The Berkshire Taconic Community Foundation's Planning and Technical Assistance Grant Program aims to strengthen nonprofit organizations in the Berkshire Taconic region by providing flexible funding for capacity-building projects. This aligns with the foundation's broader mission to help nonprofits achieve their goals through grant funding, workshops, learning opportunities, and leadership development. The program addresses the need for immediate additional resources for projects such as strategic planning, board development, organizational assessments, business model evaluation, fundraising strategies, and website/database enhancements.
The target beneficiaries are nonprofit staff, board members, and volunteers of 501(c)(3) organizations or fiscally sponsored equivalents, based in and serving residents of Berkshire, Columbia, northeast Dutchess, and northwest Litchfield counties. A key impact goal is to strengthen the governance and diversity of smaller nonprofit boards. The program seeks to empower organizations to refine their strategy, invest in board development, and evaluate and refine program delivery, especially at times when their missions are most crucial to the communities they serve.
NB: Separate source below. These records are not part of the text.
/-- Commands that agree on the ports of a class agree on what an instruction of that class reads. -/
theorem agreeOnReads_of_agreeOn {i : Instr} {cls : OperandClass} {s s' : State} {c d : Command}
    {rest rest' : List HostEvent} (hrom : s.rom = s'.rom) (hcovers : covers cls (operandForms i) = true)
    (hagree : agreeOn cls c d) : AgreeOnReads i (accept c rest s) (accept d rest' s') := by
  cases cls with
  | n =>
    simp only [covers, Bool.and_eq_true] at hcovers
    obtain ⟨⟨ha, hb⟩, hc⟩ := hcovers
    exact ⟨hrom, forall_mem_of_isNone ha, forall_mem_of_isNone hb, forall_mem_of_isNone hc⟩
  | u =>
    simp only [covers, Bool.and_eq_true] at hcovers
    obtain ⟨hb, hc⟩ := hcovers
    exact ⟨hrom, setWidth_eq_of_eq hagree _, forall_mem_of_isNone hb, forall_mem_of_isNone hc⟩
  | b =>
    obtain ⟨ha, hb⟩ := hagree
    exact ⟨hrom, setWidth_eq_of_eq ha _, setWidth_eq_of_eq hb _, forall_mem_of_isNone hcovers⟩
  | t =>
    obtain ⟨ha, hb, hc⟩ := hagree
    exact ⟨hrom, setWidth_eq_of_eq ha _, setWidth_eq_of_eq hb _, setWidth_eq_of_eq hc _⟩

/-- Settles O14: the word decodes to an instruction of the row's opcode, and the ports its class leaves out
are none of its operands. -/
theorem unnamedPortsAreIgnored : Obligations.UnnamedPortsAreIgnored := by
  intro s s' c d rest rest' row hrun hrun' hrom hhost hhost' hword hrow hallows hagree
  refine answerAlike_of_agreeOnReads hrun hrun' hhost hhost' hword fun i hdec => ?_
  obtain ⟨hop, -⟩ := hallows
  have hcovers := covers_operandClass i
  rw [encode_of_decode hdec, hop, operandClass_of_mem_opcodeMap row hrow] at hcovers
  exact agreeOnReads_of_agreeOn hrom hcovers hagree

/-! ## Upper halves -/

/-- No port is read beyond its lower half. -/
def readsLowHalves (forms : OperandForms) : Bool :=
  forms.a != some .k64 && forms.b != some .k64 && forms.c != some .k64

/-- The words of `10_state.md` R21 whose operands are 32 bits wide. -/
def lowHalfWord (w : Word) : Prop :=
  (kField w = 0 ∧ opField w ≠ 0x22) ∨ opField w ∈ [0x20, 0x21, 0x28, 0x29, 0x2A, 0x2B]

theorem readsLowHalves_of_lowHalfWord (i : Instr) :
    lowHalfWord (encode i) → readsLowHalves (operandForms i) = true := by
  unfold lowHalfWord
  cases i with
  | qmul30 | fma30 | widen | narrow | const _ _ | polyP _ | polyF _ | polyFF _ | lutrdP _ | lutrdF _
  | lutrdFF _ | fromint _ | fromf32 _ | ratio _ | ratio10 _ | ratio100 _ | ratio1000 _ => exact fun _ => rfl
  | _ k => cases k <;> decide

/-- Ports with one lower half give one operand at any width but the full one. -/
theorem setWidth_eq_of_low_eq {p q : Port} {form : Option Kernel} (h : p.setWidth 32 = q.setWidth 32)
    (hform : form ≠ some .k64) : ∀ k ∈ form, p.setWidth k.width = q.setWidth k.width
  | .k32, _ => h
  | .k64, hk => absurd hk hform

/-- Settles O15: a word of the list decodes to an instruction that reads lower halves alone. -/
theorem upperPortHalvesAreIgnored : Obligations.UpperPortHalvesAreIgnored := by
  intro s s' c d rest rest' hrun hrun' hrom hhost hhost' hword hlow ha hb hc
  refine answerAlike_of_agreeOnReads hrun hrun' hhost hhost' hword fun i hdec => ?_
  have hreads := readsLowHalves_of_lowHalfWord i ((encode_of_decode hdec).symm ▸ hlow)
  simp only [readsLowHalves, Bool.and_eq_true, bne_iff_ne] at hreads
  obtain ⟨⟨hformA, hformB⟩, hformC⟩ := hreads
  exact ⟨hrom, setWidth_eq_of_low_eq ha hformA, setWidth_eq_of_low_eq hb hformB,
    setWidth_eq_of_low_eq hc hformC⟩

end Sys2Proof.IgnoredPortProofs

/-! # Runs of the unit: one response for each command, in order (O13, O17, O18) -/

namespace Sys2Proof.RunProofs

open Sys2Proof
open Sys2Proof.Machine
open Sys2Proof.Claims
open Sys2Proof.ReadProofs

/-! ## One step of a run -/

theorem run_zero (s : State) : Host.Core.run Sys2Proof.core 0 s = .next s := rfl

theorem run_succ {s t : State} (h : step s = .next t) (n : Nat) :
    Host.Core.run Sys2Proof.core (n + 1) s = Host.Core.run Sys2Proof.core n t := by
  have hcore : Sys2Proof.core.step s = .next t := h
  simp only [Host.Core.run, hcore]

/-- A command is answered in the step that takes it, with one response, whose code is the latch after the
step (`20_memory.md` R48, `60_exceptions.md` R300, R304). -/
theorem step_command_delivers {s : State} {c : Command} {rest : List HostEvent}
    (hhost : s.host = .command c :: rest) :
    ∃ t v, step s = .next t ∧ t.host = rest ∧ t.rom = s.rom ∧
      t.responses = s.responses ++ [{ flt := t.flt, res := v }] := by
  rw [step_command hhost]
  obtain ⟨-, h⟩ | ⟨hrun, v, h⟩ | ⟨-, f, -, h⟩ := execCommand_cases (accept c rest s)
  case inl => exact ⟨_, 0, h, rfl, rfl, rfl⟩
  case inr.inl => exact ⟨_, v, h, rfl, rfl, by simp [← hrun]⟩
  case inr.inr => exact ⟨_, 0, h, rfl, rfl, rfl⟩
Priorities for funding include projects that enhance an organization's governance and diversity, with a particular focus on smaller nonprofit boards. Preference is given to organizations with operating budgets under $1 million annually and those that have not previously received funding from this specific program. The review criteria emphasize the potential for funding to strengthen governance and diversity, the organization's impact on residents, and the proposed project's long-term effectiveness. Demonstrated need for funding and readiness to implement the project are also important considerations.
The expected outcomes include improved organizational effectiveness, stronger governance, increased diversity within boards, and enhanced program delivery. While specific measurable results are not explicitly detailed, the focus on capacity building projects suggests a theory of change where targeted investments in organizational development lead to more robust and impactful nonprofits. This, in turn, contributes to the foundation's strategic priorities of increasing educational attainment, community engagement, and economic opportunity across the region. The foundation also aims for proportional funding distribution across its service area.